— PROBLEM DESCRIPTION —
Report all lines below with the word "takeMessage".

[Opening DATA section]

/-! ## Collectives -/

/-- CHUNK_RECEIVE, SCALE_MESSAGE and COLLECTIVE_PIECE_RECEIVE take their message when the adders can, acknowledge a chunk and a piece, and
leave it waiting otherwise, as at 64 open reductions: a child's first chunk or values open their reduction and are kept there, a piece of a
command's own collective is stored and counted; COLL_DEADLINE_EXPIRY under policy WAIT shows the late slot; REDUCTION_DISCARD drops
a closed reduction without a local command (R292, R300, R302, R307, R309, R313, R314). -/
def Obligations.CollectiveMessagesReachTheirReduction : Prop :=
  ∀ (s : State) (h : MsgHead) (port : Fin 8),
    (∀ c, Fresh s h 1 →
      (∀ s1, receiveChunk (takeMessage s h) port.val c = some s1 →
        exec (.chunkReceive h port c) s = .next { sendAck s1 h with pending := s.pending, now := s.now, pci := s.pci }) ∧
      (collGroup s c.group ≠ [] → findRed s c.group c.layer c.step = none → 64 ≤ s.coll.reductions.length →
        exec (.chunkReceive h port c) s = .next s) ∧
      (collGroup s c.group ≠ [] → findRed s c.group c.layer c.step = none → s.coll.reductions.length < 64 → c.down = false →
        c.fromBackup = false → (cKids (collGroup s c.group) c.tree).contains port.val = true →
        ∃ t, exec (.chunkReceive h port c) s = .next t ∧ TakenUp t h ∧ t.mem = s.mem ∧ t.entries = s.entries ∧
          nextMsgOf t h.peer 0 = (nextMsgOf s h.peer 0 + 1) % 2 ^ 14 ∧
          findRed t c.group c.layer c.step = some { newRed c.group c.layer c.step with
            chunks := [{ newChunk c.chunk c.pass2 s.now with kids := [port.val], sum := some c }] })) ∧
    (∀ v, Fresh s h 8 →
      (∀ s1, receiveValues (takeMessage s h) port.val v = some s1 →
        exec (.scaleMessage h port v) s = .next { s1 with pending := s.pending, now := s.now, pci := s.pci }) ∧
      (collGroup s v.group ≠ [] → findRed s v.group v.layer v.step = none → 64 ≤ s.coll.reductions.length →
        exec (.scaleMessage h port v) s = .next s) ∧
      (collGroup s v.group ≠ [] → findRed s v.group v.layer v.step = none → s.coll.reductions.length < 64 → v.down = false →
        (cKids (collGroup s v.group) 0).contains port.val = true →
        ∃ t, exec (.scaleMessage h port v) s = .next t ∧ TakenUp t h ∧ t.mem = s.mem ∧ t.entries = s.entries ∧
          findRed t v.group v.layer v.step = some { newRed v.group v.layer v.step with
            rounds := [⟨v.round, none, [(port.val, v)], false, none, false⟩] })) ∧
    (∀ p, Fresh s h (if p.opcode = 0x52 then 2 else 1) →
      (findRun s p.opcode p.group p.layer p.step = none → exec (.collectivePieceReceive h port p) s = .next s) ∧
      (∀ r s1, findRun s p.opcode p.group p.layer p.step = some r → takePiece (takeMessage s h) r p = some s1 →
        exec (.collectivePieceReceive h port p) s = .next { reapRun (sendAck s1 h) r.tag with
          pending := s.pending, now := s.now, pci := s.pci }) ∧
      (∀ r a, findRun s p.opcode p.group p.layer p.step = some r → s.errs = [] → s.undertow = [] →
        (p.opcode = 0x52 → r.body 32 8 = 0) →
        a = (if p.opcode = 0x53 then r.body 24 8 else r.body 24 8 + p.rank * r.body 4 4) + 65280 * p.index →
        skerryRange a p.bytes.length = true →
        ∃ t, exec (.collectivePieceReceive h port p) s = .next t ∧ TakenUp t h ∧ peekBytes t a p.bytes.length = p.bytes ∧
          MemoryBut (fun k => a ≤ k ∧ k < a + p.bytes.length) s t ∧
          findRun t p.opcode p.group p.layer p.step = some { r with
            got := (p.rank, (((r.got.find? (fun g => g.1 = p.rank)).map (fun g => g.2.1)).getD 0) + p.bytes.length, p.total) ::
              r.got.filter (fun g => g.1 ≠ p.rank) })) ∧
    (∀ group layer time r c, s.coll.reductions.filter (fun r => decide (r.group = group) && decide (r.layer = layer)) = [r] →
      cBackup (collGroup s group) = false → s.fieldAt Reg.COLL_MISSING_POLICY 0 0 = 0 → c ∈ r.chunks → c.sent = false →
      c.final = none → c.own = 0 → (∀ p ∈ treePorts (collGroup s group), recoveringPort s p = false) →
      c.first + collDeadline s ≤ timeAt s time →
      ∃ t, exec (.collDeadlineExpiry group layer time) s = .next t ∧ t.bitAt Reg.COLL_EVENT 0 = true ∧
        ({ r with late := true, notes := r.notes ||| 2 ^ 20 } : Reduction) ∈ t.coll.reductions ∧ t.mem = s.mem) ∧
    (∀ g l st r t0, findRed s g l st = some r → r.closed = some t0 → r.pkt = [] → t0 + collDeadline s ≤ s.now →
      ∃ t, exec (.reductionDiscard g l st) s = .next t ∧ findRed t g l st = none ∧ (g, l, st) ∈ t.coll.discarded ∧
        t = { s with coll := t.coll })

/-! ## Management -/

/-- TELEMETRY_FRAME fills its port's TELEM_RX registers; TELEMETRY_PERIOD takes a record of 240 bytes; the rows of board management
answer; WATCHDOG_EXPIRY halts the core and reports every bay below floor (R290, R338 to R340, R345). -/
def Obligations.ManagementRowsTakeEffect : Prop :=
  ∀ (s : State),
    (∀ (port : Fin 8) h payload, Fresh s h 9 →
      s.fab.inbox.any (fun i => decide (acceptKey i.head = acceptKey h) && decide (i.bytes = payload)) = true →
      ∃ t, exec (.telemetryFrame port h payload) s = .next t ∧ TakenUp t h ∧ t = { s with regs := t.regs, fab := t.fab } ∧
        t.reg (Reg.TELEM_RX_SEQ port.val) = BitVec.ofNat 32 ((s.reg (Reg.TELEM_RX_SEQ port.val)).toNat + 2) ∧
        t.reg (Reg.TELEM_RX_SRC port.val) = BitVec.ofNat 32 (h.peer % 4096) ∧
        t.pair (Reg.TELEM_RX_TIMESTAMP_LO port.val) = s.now % 2 ^ 64 ∧
        ∀ i, i < 60 → t.reg (Reg.TELEM_RX_PAYLOAD port.val i) = BitVec.ofNat 32 (leAt (padTo 240 payload) (4 * i) 4)) ∧
    (∀ time, mgmtRunning s = true → timeAt s time % (1000 * s.fieldAt Reg.TELEM_PERIOD 16 0) = 0 →
      s.fieldAt Reg.TELEM_RING_SIZE 4 0 = 0 →
      ∃ t, exec (.telemetryPeriod time) s = .next t ∧ t.mgmt.seq = (s.mgmt.seq + 1) % 2 ^ 32 ∧ t.mgmt.last.length = 240 ∧
        t.mgmt.last.take 8 = toLE 8 (timeAt s time) ∧ t.mem = s.mem ∧ t.entries = s.entries) ∧
    (mgmtRunning s = true →
      (∀ a, a < 128 → exec (.smbusAddressResolution a) s = .next { s with mgmt := { s.mgmt with smbus := a } }) ∧
      (∀ a, 8 ≤ a → a < 255 →
        exec (.mctpControlMessage 1 a) s = .next { s with mgmt := { s.mgmt with endpoint := a, answer := [answerOk, (a : Int)] } }) ∧
      (∀ id v, pldmSensor s id = some v → ∃ t, exec (.pldmGetSensor id) s = .next t ∧ t.mgmt.answer = [answerOk, v.1, v.2] ∧
        t = { s with mgmt := t.mgmt }) ∧
      (∀ v, v = 0 ∨ (600 ≤ v ∧ v ≤ 1650) → ∃ t, exec (.pldmSetEffecter 1 v) s = .next t ∧ t.mgmt.answer = [answerOk] ∧
        t.fieldAt Reg.MGMT_BMC_CEILING 15 0 = v ∧ t.bitAt Reg.MGMT_EVENT 2 = true ∧ t.mem = s.mem) ∧
      (∀ time, ∃ t, exec (.watchdogExpiry time) s = .next t ∧ mgmtRunning t = false ∧ t.fieldAt Reg.MGMT_STATUS 2 0 = 3 ∧
        t.bitAt Reg.MGMT_EVENT 0 = true ∧ t.power.hold = true ∧
        ∀ b, b < 8 → bit (belowFloor t) b = true ∧ t.fieldAt (Reg.BAY_VDD b) 31 28 = 6 ∧
          t.fieldAt (Reg.BAY_VDD b) 9 0 = s.fieldAt (Reg.BAY_VDD b) 9 0))

/-! ## Interrupts -/

/-- IRQ_CLAIM takes the claimable source of the lowest group, then sub-priority, then ID: it is active and no longer pending; with none
claimable it reads 1,023 and changes nothing. IRQ_COMPLETE of an ID active for its target ends its service: it is not active, and it is
pending again where its status bit is 1; alone active and enabled, it is claimable exactly where it is pending. 1,023 is ignored; any other
ID only sets BAD_COMPLETE (R330 to R332). -/
def Obligations.ClaimsAndCompletesServeTheMostUrgentSource : Prop :=
  ∀ (s : State) (g : IrqTarget), solocReady s = true →
    (∀ id, bestClaim s g = some id →
      (∃ t, exec (.irqClaim g) s = .next t ∧ t.readOut = id ∧ isPending t id = false ∧ isActive t id = true ∧
        IrqAndRegs [] s { t with readOut := s.readOut, readPoisoned := s.readPoisoned }) ∧
      claimable s g id = true ∧
      ∀ j, j < 1024 → claimable s g j = true → ∀ k : Nat → Nat,
        k = (fun x => groupOf s (fld (srcCfg s x) 7 0) * 256 + subOf s (fld (srcCfg s x) 7 0)) → k id < k j ∨ (k id = k j ∧ id ≤ j)) ∧
    (bestClaim s g = none → exec (.irqClaim g) s = .next { s with readOut := 1023, readPoisoned := false }) ∧
    ∀ (v : Word) (id : Nat), id = fld v 9 0 → (∀ a ∈ s.irq.active, srcAssigned a.id = true) →
    (s.irq.active.any (fun a => decide (a.id = id) && decide (a.target = g)) = true → id ≠ 1023 →
      ∃ t, exec (.irqComplete g v) s = .next t ∧ isActive t id = false ∧ IrqAndRegs [] s t ∧
        (∀ off b, statusOf id = some (off, b) → s.bitAt off b = true → isPending t id = true) ∧
        (statusOf id = none → isPending t id = isPending s id) ∧
        (∀ gr, s.irq.active = [⟨id, g, gr⟩] → flag (srcCfg s id) 31 = true → fld (srcCfg s id) 25 24 = targetCode g →
          s.bitAt Reg.IRQ_GLOBAL_ENABLE (enableBit g) = true → claimable t g id = isPending t id)) ∧
    (id = 1023 → exec (.irqComplete g v) s = .next s) ∧
    (id ≠ 1023 → (s.irq.active.any (fun a => decide (a.id = id) && decide (a.target = g)) = false ∨ srcAssigned id = false) →
      ∃ t, exec (.irqComplete g v) s = .next t ∧ RegsOnly [Reg.IRQ_STATUS] s t ∧ BitTakes Reg.IRQ_STATUS 0 true s t)

/-- After MSIX_VECTOR_CONTROL_WRITE and BUS_MASTER_ENABLE_CHANGE no open vector has a pending message left (R323, R324); a write of
IRQ_GLOBAL_ENABLE that sets HOST_EN, and a coalescing timer that expires, send one message of every claimable open vector concerned (R335
to R337). -/
def Obligations.OwedMessagesAreSentWhenTheyMayBe : Prop :=
  ∀ (s : State),
    (∀ (c : MsixControl) (enable memory : Bool), ∀ i ∈ [Instr.msixVectorControlWrite c, Instr.busMasterEnableChange enable memory],
      solocReady s = true → s.power.off = false →
      ∃ t, exec i s = .next t ∧ IrqAndRegs [] s { t with pci := s.pci } ∧ s.irq.sent <+: t.irq.sent ∧
        (i = .busMasterEnableChange enable memory → t.pci = { s.pci with busMaster := enable, memorySpace := memory }) ∧
        (∀ e m, c = .function e m → i = .msixVectorControlWrite c → t.pci = { s.pci with msixEnable := e, functionMask := m }) ∧
        ∀ w, w < 64 → vectorOpen t w = true → t.bitAt (Reg.MSIX_PBA (w / 32)) (w % 32) = false) ∧
    (∀ v, solocReady s = true →
      ∃ t, exec (.irqGlobalEnableWrite v) s = .next t ∧ IrqAndRegs [] s t ∧ t.fieldAt Reg.IRQ_GLOBAL_ENABLE 1 0 = fld v 1 0 ∧
        (flag v 0 = true → s.bitAt Reg.IRQ_GLOBAL_ENABLE 0 = false → ∀ w, w < 64 → vectorOpen t w = true → vectorClaimable t w = true →
          ∃ m ∈ t.irq.sent.drop s.irq.sent.length, m.vector = w) ∧
        (flag v 0 = false ∨ s.bitAt Reg.IRQ_GLOBAL_ENABLE 0 = true → t.irq = s.irq)) ∧
    (∀ (v : Fin 64) time, timerDue s v.val (timeAt s time) = true →
      ∃ t, exec (.coalesceTimerExpiry v time) s = .next t ∧ t.now = timeAt s time ∧ t.reg (Reg.VEC_COAL_STATUS v.val) = 0 ∧
        (∀ p ∈ t.irq.timers, p.1 ≠ v.val) ∧ t.entries = s.entries ∧
        (vectorClaimable s v.val = true → vectorOpen s v.val = true →
          ∃ m, m.vector = v.val ∧ t.irq.sent = s.irq.sent ++ [m]) ∧
        (vectorClaimable s v.val = false → t.irq.sent = s.irq.sent))
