-- ==== Sys2Proof/Tests/Slice0.lean ====
section
/-! SUPPORT. Tests: an ill-formed command for each check of WellFormed, a state and operands for every statement's hypotheses, and the
spec's worked numbers. -/

set_option Elab.async false

namespace Sys2Proof.Tests

open Sys2Proof Sys2Proof.Machine

/-! ## States -/

/-- A state with registers set, the first of the list last. -/
def withRegs (l : List (Nat × Word)) : State := l.foldr (fun p s => s.setReg p.1 p.2) State.reset

/-- A module that is READY with every bay enabled, and with more registers set. -/
def up (l : List (Nat × Word)) : State := withRegs (l ++ [(Reg.BOOT_STATUS, 0x85000000), (Reg.BAY_ENABLE_MASK, 0xFF)])

/-- A tagged command of tag 0 on ring 0. -/
def cmd (pkt : List Byte) (phase : Phase) : Entry :=
  { tag := 0, ring := 0, pkt := pkt, slot := 0, remote := false, start := 0, paused := 0, pauseFrom := none, seq := 0, phase := phase,
    touched := false, notes := 0, overlay := [], outs := [], ins := [], tide := 0, reads := [], readsLater := [], reruns := 0,
    answers := [], asked := [], disp := 0, prepared := false, replays := 0, policy := 0, kept := [], queued := [] }

/-- A packet of an opcode whose other header bytes are 0, with a body. -/
def pkt (op : Nat) (body : List Byte) : List Byte :=
  toLE 1 op ++ toLE 1 0 ++ toLE 2 (body.length / 16) ++ toLE 60 0 ++ body

/-- A ring enabled at the start of skerry memory, of 64 granules, with `tail` of them in use. -/
def ring (tail : Nat) : List (Nat × Word) :=
  [(Reg.RING_BASE_HI 0, 0x100), (Reg.RING_SIZE 0, 6), (Reg.CPL_BASE_LO 0, 0x10000), (Reg.CPL_BASE_HI 0, 0x100), (Reg.CPL_SIZE 0, 6),
   (Reg.RING_TAIL 0, BitVec.ofNat 32 tail)]

/-- Slot 0 is loaded. -/
def slot0 : List (Nat × Word) := [(Reg.SLOT_LOADED_LO, 1)]

/-! ## The step and the rings -/

theorem test_wit_idle : State.reset.pending = [] ∧ State.reset.now % 40 = 0 := by decide +kernel

theorem test_wit_keeps : ClockAndBarLegal State.reset ∧ ∃ t, step State.reset = .next t :=
  ⟨by unfold ClockAndBarLegal; decide +kernel, _, rfl⟩

theorem test_wit_queue : ∃ t, step { State.reset with pending := [.katGo, .packetFetch] } = .next t := ⟨_, rfl⟩

theorem test_wit_timebase : (∃ t, exec .katGo State.reset = .next t) ∧ ∀ b, Instr.katGo ≠ .powerOnReset b := ⟨⟨_, rfl⟩, by simp⟩

theorem test_wit_pci : changesPci .katGo = false ∧ ∃ t, exec .katGo State.reset = .next t := ⟨rfl, _, rfl⟩

theorem test_wit_doorbell_valid : solocReady (up (ring 0)) = true ∧ doorbellValid (up (ring 0)) 0 15 := by
  unfold doorbellValid; decide +kernel

theorem test_wit_doorbell_invalid : solocReady (up (ring 1)) = true ∧ ¬ doorbellValid (up (ring 1)) 0 0 := by
  unfold doorbellValid; decide +kernel

theorem test_wit_cpl_head : solocReady (up (ring 0)) = true := by decide +kernel

theorem test_wit_grant : grantedRing (up (ring 1)) = some 0 ∧ hasPacket (up (ring 1)) 0 = true ∧ tagFree (up (ring 1)) 0 = true := by
  decide +kernel

theorem test_wit_fetch : grantedRing (up (ring 1)) = some 0 ∧ (∀ m, m < 16 → flushing (up (ring 1)) m = false) ∧
    badGranule (up (ring 1)) (granuleAddr (up (ring 1)) 0 0) = none ∧
    granuleFault (up (ring 1)) (headAddrs (up (ring 1)) 0) = none ∧ headLen (up (ring 1)) 0 ≤ 60 ∧
    loadGranules (noteGrant (up (ring 1)) 0) (headAddrs (up (ring 1)) 0) = (List.replicate 64 0, noteGrant (up (ring 1)) 0) :=
  ⟨by decide +kernel, by decide +kernel, by decide +kernel, by decide +kernel, by decide +kernel, Prod.ext (by decide +kernel) (loadGranules_clean (by decide +kernel) _)⟩

/-- A ring in no region of the address map. -/
def lostRing : State := up [(Reg.RING_BASE_HI 0, 0x300), (Reg.RING_SIZE 0, 6), (Reg.CPL_SIZE 0, 6), (Reg.RING_TAIL 0, 1)]

theorem test_wit_fetch_fault : grantedRing lostRing = some 0 ∧ (∀ m, m < 16 → flushing lostRing m = false) ∧
    (badGranule lostRing (granuleAddr lostRing 0 0)).isSome = true := by decide +kernel

/-- A NOP that has executed. -/
def doneNop : State := { up (ring 0) with entries := [cmd (pkt 0 []) (.finished ⟨0, 0, 0, 0, 0⟩)] }

theorem test_wit_complete : entryOf doneNop 0 = some (cmd (pkt 0 []) (.finished ⟨0, 0, 0, 0, 0⟩)) ∧
    remoteSignals doneNop (pkt 0 []) = [] := by decide +kernel

/-- A reply that waits. -/
def heldReply : State := { up (ring 0) with entries := [cmd (pkt 0 []) (.replyHeld ⟨0, 0, 0, 0, 0⟩ 0)] }

theorem test_wit_deferred : heldReply.entries = [cmd (pkt 0 []) (.replyHeld ⟨0, 0, 0, 0, 0⟩ 0)] ∧ cplReady heldReply 0 = true ∧
    mgmtRunning heldReply = false ∧ 0x010000000000 ≤ cplBase heldReply 0 ∧
    faultIn heldReply true (cplBase heldReply 0 + 32 * heldReply.fieldAt (Reg.CPL_TAIL 0) 11 0) 32 = none := by decide +kernel

/-- A WAIT whose condition never holds, with a TIMEOUT of 1 µs; its clock began at 0. -/
def lateWait : State :=
  { up (ring 0) with entries := [cmd (toLE 1 3 ++ toLE 11 0 ++ toLE 4 1000 ++ toLE 2 0 ++ toLE 1 2 ++ toLE 1 0 ++ toLE 4 7 ++ toLE 40 0) .waiting] }

theorem test_wit_timeout : (match entryOf (passTime lateWait 1000000000000) 0 with
    | some e => expired (passTime lateWait 1000000000000) e && (timeoutDone (passTime lateWait 1000000000000) e).isSome
    | none => false) = true := by decide +kernel

/-! ## Commits -/

/-- A pending shadow of the Power block, and one of RAS. -/
def shadows : State := { up [] with shadow := [(Reg.GOV_TARGET, 2450), (Reg.RAS_POLICY, 3)] }

theorem test_wit_request : rowKey 4 0 = 4 ∧ isApplying shadows 4 = false ∧
    shadows.shadow.filter (fun p => decide (commitKey p.1 = 4)) = [(Reg.GOV_TARGET, 2450)] := by decide +kernel

theorem test_wit_request_ras : rowKey 10 0 = 10 ∧ isApplying shadows 10 = false ∧
    shadows.shadow.filter (fun p => decide (commitKey p.1 = 10)) = [(Reg.RAS_POLICY, 3)] := by decide +kernel

/-- A Power commit, and one that enables ring 0, that are APPLYING. -/
def applyingTwo (now : Nat) : State :=
  { up [] with now := now, applying := [⟨4, [(Reg.GOV_TARGET, 2450)]⟩, ⟨16, [(Reg.RING_SIZE 0, 6)]⟩] }

theorem test_wit_request_applying : isApplying (applyingTwo 0) 4 = true := by decide +kernel

theorem test_wit_apply_early : applyingSet (applyingTwo 40) 4 = some ⟨4, [(Reg.GOV_TARGET, 2450)]⟩ ∧ quiet (applyingTwo 40) 4 = false := by
  decide +kernel

theorem test_wit_apply : applyingSet (applyingTwo 0) 4 = some ⟨4, [(Reg.GOV_TARGET, 2450)]⟩ ∧ quiet (applyingTwo 0) 4 = true ∧
    NoConfigCommitWaits (applyingTwo 0) := ⟨by decide +kernel, by decide +kernel, by intro e he; simp [applyingTwo, up, withRegs, State.reset, State.setReg] at he⟩

theorem test_wit_apply_ring : rowKey 1 0 = 16 ∧ applyingSet (applyingTwo 0) 16 = some ⟨16, [(Reg.RING_SIZE 0, 6)]⟩ ∧
    ringHead (applyingTwo 0) 0 = ringTail (applyingTwo 0) 0 ∧ (applyingTwo 0).fieldAt (Reg.RING_SIZE 0) 3 0 = 0 ∧
    (applyWords (applyingTwo 0) [(Reg.RING_SIZE 0, 6)]).fieldAt (Reg.RING_SIZE 0) 3 0 ≠ 0 := by decide +kernel

/-- A Fabric commit of FAB_MODULE_ID alone. -/
def fabricId : State := { up [] with applying := [⟨6, [(Reg.FAB_MODULE_ID, 7)]⟩] }

theorem test_wit_part : applyingSet fabricId 6 = some ⟨6, [(Reg.FAB_MODULE_ID, 7)]⟩ ∧ partDue fabricId .moduleId = true := by decide +kernel

/-- A module with port 0 UP and enabled, in a group with another. -/
def port0 : List (Nat × Word) := [(Reg.PORT_STATUS 0, 0x00300200), (Reg.PORT_CTRL 0, 0x90000000), (Reg.FAB_MODULE_ID, 1)]

theorem test_wit_part_early : partDue (up port0) .moduleId = false := by decide +kernel

/-! ## Event counters and control opcodes -/

theorem test_wit_waits : (3 : Nat) < 2 ^ 32 ∧ condHolds 1 3 3 = true ∧ condHolds 1 2 3 = false ∧ condHolds 1 (2 ^ 31 + 2) 3 = true ∧
    condHolds 1 (2 ^ 31 + 3) 3 = false := by decide +kernel

theorem test_wit_watch : watchTrue (up [(Reg.EVC_WATCH_THRESH 0, 1), (Reg.EVC_WATCH_CFG 0, 0x80010000)]) 0 = false := by decide +kernel

/-- A ready control command of an opcode, with a body. -/
def ctl (op : Nat) (body : List Byte) (l : List (Nat × Word)) : State := { up (ring 0 ++ l) with entries := [cmd (pkt op body) .ready] }

theorem test_wit_control : ∀ op ∈ [0x00, 0x01, 0x02, 0x03],
    ControlReady (ctl op [] slot0) 0 op (cmd (pkt op []) .ready) ∧ signalBodyOk (cmd (pkt op []) .ready) = true ∧
    earlierDone (ctl op [] slot0) (cmd (pkt op []) .ready) = true := by unfold ControlReady; decide +kernel

theorem test_wit_unloaded : ∀ op ∈ [0x00, 0x01, 0x03], blockedByCommit (ctl op [] []) (cmd (pkt op []) .ready) = false ∧
    slotLoaded (ctl op [] []) 0 = false := by decide +kernel

/-- A FENCE that waits behind an earlier packet of its ring, and one that does not. -/
def fenced (behind : Bool) : State :=
  { up (ring 0) with entries := { cmd (pkt 1 []) (.running .fence) with seq := 1 } ::
      (if behind then [{ cmd (pkt 0 []) .waiting with tag := 1 }] else []) }

theorem test_wit_fence : (entryOf (fenced true) 0).map (earlierDone (fenced true)) = some false ∧
    (entryOf (fenced false) 0).map (earlierDone (fenced false)) = some true := by decide +kernel

theorem test_wit_config_commit : ControlReady { ctl 4 (toLE 16 0x10) slot0 with shadow := [(Reg.GOV_TARGET, 2450)] } 0 4 (cmd (pkt 4 (toLE 16 0x10)) .ready) ∧
    bodyZero (cmd (pkt 4 (toLE 16 0x10)) .ready) 2 16 = true ∧
    isPendingKey { ctl 4 (toLE 16 0x10) slot0 with shadow := [(Reg.GOV_TARGET, 2450)] } 4 = true ∧ isPendingKey (ctl 4 (toLE 16 0x10) slot0) 4 = false := by
  unfold ControlReady; decide +kernel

[Closing DATA section]

— ANSWER FOR THIS EXERCISE —
      (∀ s1, receiveChunk (takeMessage s h) port.val c = some s1 →
      (∀ s1, receiveValues (takeMessage s h) port.val v = some s1 →
      (∀ r s1, findRun s p.opcode p.group p.layer p.step = some r → takePiece (takeMessage s h) r p = some s1 →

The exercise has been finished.